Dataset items
● ● ● ● ●

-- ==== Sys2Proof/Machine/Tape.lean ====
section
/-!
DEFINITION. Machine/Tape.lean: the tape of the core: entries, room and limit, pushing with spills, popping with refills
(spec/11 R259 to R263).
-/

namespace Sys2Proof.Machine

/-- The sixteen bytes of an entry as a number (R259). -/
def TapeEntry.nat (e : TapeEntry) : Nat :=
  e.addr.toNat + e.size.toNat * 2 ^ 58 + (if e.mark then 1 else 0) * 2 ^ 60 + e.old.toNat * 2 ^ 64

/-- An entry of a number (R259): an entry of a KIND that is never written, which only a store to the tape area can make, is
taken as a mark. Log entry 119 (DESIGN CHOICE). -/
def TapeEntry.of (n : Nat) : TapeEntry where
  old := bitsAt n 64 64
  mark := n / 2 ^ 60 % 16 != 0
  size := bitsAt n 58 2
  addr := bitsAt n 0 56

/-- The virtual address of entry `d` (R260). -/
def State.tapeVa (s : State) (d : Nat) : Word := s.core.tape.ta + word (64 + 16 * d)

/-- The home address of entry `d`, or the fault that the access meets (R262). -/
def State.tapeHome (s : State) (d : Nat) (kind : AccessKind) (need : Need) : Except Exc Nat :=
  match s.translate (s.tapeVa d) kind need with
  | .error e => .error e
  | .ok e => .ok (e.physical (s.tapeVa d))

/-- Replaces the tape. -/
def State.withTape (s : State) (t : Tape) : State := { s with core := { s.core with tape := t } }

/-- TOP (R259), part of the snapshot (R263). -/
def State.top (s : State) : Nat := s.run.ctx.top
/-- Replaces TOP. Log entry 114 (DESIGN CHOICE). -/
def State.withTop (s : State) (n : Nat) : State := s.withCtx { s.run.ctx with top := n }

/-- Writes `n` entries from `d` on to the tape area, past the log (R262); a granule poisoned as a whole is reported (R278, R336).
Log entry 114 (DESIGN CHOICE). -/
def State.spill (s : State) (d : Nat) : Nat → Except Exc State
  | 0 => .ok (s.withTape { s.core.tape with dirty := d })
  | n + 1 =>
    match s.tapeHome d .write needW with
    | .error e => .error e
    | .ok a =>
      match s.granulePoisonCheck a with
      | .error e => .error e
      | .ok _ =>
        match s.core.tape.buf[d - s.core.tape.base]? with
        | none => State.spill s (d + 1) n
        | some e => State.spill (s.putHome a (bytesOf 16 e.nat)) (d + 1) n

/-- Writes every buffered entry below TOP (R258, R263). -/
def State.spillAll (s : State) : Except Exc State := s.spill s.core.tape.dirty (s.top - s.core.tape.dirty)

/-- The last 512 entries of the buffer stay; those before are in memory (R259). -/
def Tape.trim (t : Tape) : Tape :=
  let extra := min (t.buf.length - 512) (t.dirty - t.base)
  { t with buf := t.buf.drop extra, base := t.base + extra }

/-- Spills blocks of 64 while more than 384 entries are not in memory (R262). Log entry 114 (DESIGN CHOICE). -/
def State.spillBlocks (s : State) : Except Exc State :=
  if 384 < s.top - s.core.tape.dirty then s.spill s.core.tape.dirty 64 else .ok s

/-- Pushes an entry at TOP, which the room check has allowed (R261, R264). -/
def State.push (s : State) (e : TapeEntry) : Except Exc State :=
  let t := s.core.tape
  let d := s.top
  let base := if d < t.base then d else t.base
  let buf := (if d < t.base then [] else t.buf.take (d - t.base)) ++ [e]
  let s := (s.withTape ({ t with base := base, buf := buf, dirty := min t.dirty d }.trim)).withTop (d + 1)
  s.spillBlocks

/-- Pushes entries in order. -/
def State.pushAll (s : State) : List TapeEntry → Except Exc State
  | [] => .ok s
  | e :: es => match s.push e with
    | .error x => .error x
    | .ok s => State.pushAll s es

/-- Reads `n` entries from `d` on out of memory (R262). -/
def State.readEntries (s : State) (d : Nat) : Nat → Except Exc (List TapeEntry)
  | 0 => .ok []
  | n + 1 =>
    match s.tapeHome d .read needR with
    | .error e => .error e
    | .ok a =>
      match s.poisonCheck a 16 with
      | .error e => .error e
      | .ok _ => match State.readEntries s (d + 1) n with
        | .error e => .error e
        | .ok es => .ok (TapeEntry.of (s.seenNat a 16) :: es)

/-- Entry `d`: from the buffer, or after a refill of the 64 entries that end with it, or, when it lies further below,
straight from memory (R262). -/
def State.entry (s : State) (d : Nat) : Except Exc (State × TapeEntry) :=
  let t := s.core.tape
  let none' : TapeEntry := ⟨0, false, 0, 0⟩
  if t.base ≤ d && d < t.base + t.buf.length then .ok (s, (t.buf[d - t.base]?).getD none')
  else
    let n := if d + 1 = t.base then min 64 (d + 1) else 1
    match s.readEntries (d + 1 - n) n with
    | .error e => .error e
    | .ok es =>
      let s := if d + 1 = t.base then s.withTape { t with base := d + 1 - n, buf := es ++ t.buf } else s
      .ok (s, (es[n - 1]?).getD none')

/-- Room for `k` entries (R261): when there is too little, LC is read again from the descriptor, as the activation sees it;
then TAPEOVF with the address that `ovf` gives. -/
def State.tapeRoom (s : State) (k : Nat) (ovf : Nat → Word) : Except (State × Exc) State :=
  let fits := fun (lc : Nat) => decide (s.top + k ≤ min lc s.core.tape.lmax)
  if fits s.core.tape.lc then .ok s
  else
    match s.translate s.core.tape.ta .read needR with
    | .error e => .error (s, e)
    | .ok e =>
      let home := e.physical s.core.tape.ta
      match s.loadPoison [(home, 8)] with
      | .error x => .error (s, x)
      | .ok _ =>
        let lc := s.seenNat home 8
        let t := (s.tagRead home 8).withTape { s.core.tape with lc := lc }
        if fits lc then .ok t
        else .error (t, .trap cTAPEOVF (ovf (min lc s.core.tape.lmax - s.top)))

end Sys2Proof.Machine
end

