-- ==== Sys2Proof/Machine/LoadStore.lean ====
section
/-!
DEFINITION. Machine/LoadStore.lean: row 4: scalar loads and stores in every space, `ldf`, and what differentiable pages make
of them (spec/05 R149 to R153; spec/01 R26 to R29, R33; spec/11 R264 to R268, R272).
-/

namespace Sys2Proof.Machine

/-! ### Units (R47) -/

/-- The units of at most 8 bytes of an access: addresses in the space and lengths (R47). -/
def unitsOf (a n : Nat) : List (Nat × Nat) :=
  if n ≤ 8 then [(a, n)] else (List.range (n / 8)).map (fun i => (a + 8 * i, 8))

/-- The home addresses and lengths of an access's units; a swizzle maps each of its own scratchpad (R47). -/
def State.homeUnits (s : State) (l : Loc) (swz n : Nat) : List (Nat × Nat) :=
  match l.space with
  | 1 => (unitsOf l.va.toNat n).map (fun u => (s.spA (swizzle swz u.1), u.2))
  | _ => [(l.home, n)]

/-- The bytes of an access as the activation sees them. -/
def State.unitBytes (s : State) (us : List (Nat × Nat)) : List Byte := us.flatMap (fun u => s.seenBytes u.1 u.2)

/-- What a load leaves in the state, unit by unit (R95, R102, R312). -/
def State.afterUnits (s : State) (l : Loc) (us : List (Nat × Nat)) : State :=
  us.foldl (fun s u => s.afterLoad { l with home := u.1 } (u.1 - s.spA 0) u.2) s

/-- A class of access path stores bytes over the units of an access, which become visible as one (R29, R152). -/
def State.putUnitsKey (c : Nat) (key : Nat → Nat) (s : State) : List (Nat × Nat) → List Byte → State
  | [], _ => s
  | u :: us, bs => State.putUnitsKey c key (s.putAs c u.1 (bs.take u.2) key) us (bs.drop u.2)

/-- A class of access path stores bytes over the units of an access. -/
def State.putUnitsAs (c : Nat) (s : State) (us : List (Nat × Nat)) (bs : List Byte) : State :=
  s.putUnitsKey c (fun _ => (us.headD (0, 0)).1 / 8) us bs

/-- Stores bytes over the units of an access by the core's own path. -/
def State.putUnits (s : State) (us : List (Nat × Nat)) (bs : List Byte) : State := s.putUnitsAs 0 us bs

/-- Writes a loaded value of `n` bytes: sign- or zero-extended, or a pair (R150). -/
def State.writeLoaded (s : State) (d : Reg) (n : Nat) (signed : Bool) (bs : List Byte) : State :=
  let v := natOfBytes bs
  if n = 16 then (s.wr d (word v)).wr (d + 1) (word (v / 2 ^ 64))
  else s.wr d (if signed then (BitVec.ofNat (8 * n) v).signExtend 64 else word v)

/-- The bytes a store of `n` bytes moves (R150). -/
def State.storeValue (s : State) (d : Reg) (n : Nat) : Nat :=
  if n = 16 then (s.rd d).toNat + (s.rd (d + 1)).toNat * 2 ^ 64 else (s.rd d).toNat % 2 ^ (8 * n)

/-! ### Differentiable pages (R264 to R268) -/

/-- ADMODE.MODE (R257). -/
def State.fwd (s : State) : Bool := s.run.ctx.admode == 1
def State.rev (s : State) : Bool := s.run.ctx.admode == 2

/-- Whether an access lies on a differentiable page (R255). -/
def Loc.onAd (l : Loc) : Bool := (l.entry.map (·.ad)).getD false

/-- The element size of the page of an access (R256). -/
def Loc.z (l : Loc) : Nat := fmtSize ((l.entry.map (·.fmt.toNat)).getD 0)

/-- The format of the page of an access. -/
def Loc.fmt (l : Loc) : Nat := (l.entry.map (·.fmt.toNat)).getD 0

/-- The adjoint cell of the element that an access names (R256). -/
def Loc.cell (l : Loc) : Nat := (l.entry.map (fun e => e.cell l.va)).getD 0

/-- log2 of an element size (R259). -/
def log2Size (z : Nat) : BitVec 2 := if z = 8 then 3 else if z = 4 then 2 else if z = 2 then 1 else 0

● ● ● ● ●

▶ WHAT THE TASK REQUIRES: Out of the records above, pull the lines that include the word "DESIGN".

▶ RESULT OF THIS EXERCISE:
taken as a mark. Log entry 119 (DESIGN CHOICE). -/
/-- Replaces TOP. Log entry 114 (DESIGN CHOICE). -/
Log entry 114 (DESIGN CHOICE). -/
/-- Spills blocks of 64 while more than 384 entries are not in memory (R262). Log entry 114 (DESIGN CHOICE). -/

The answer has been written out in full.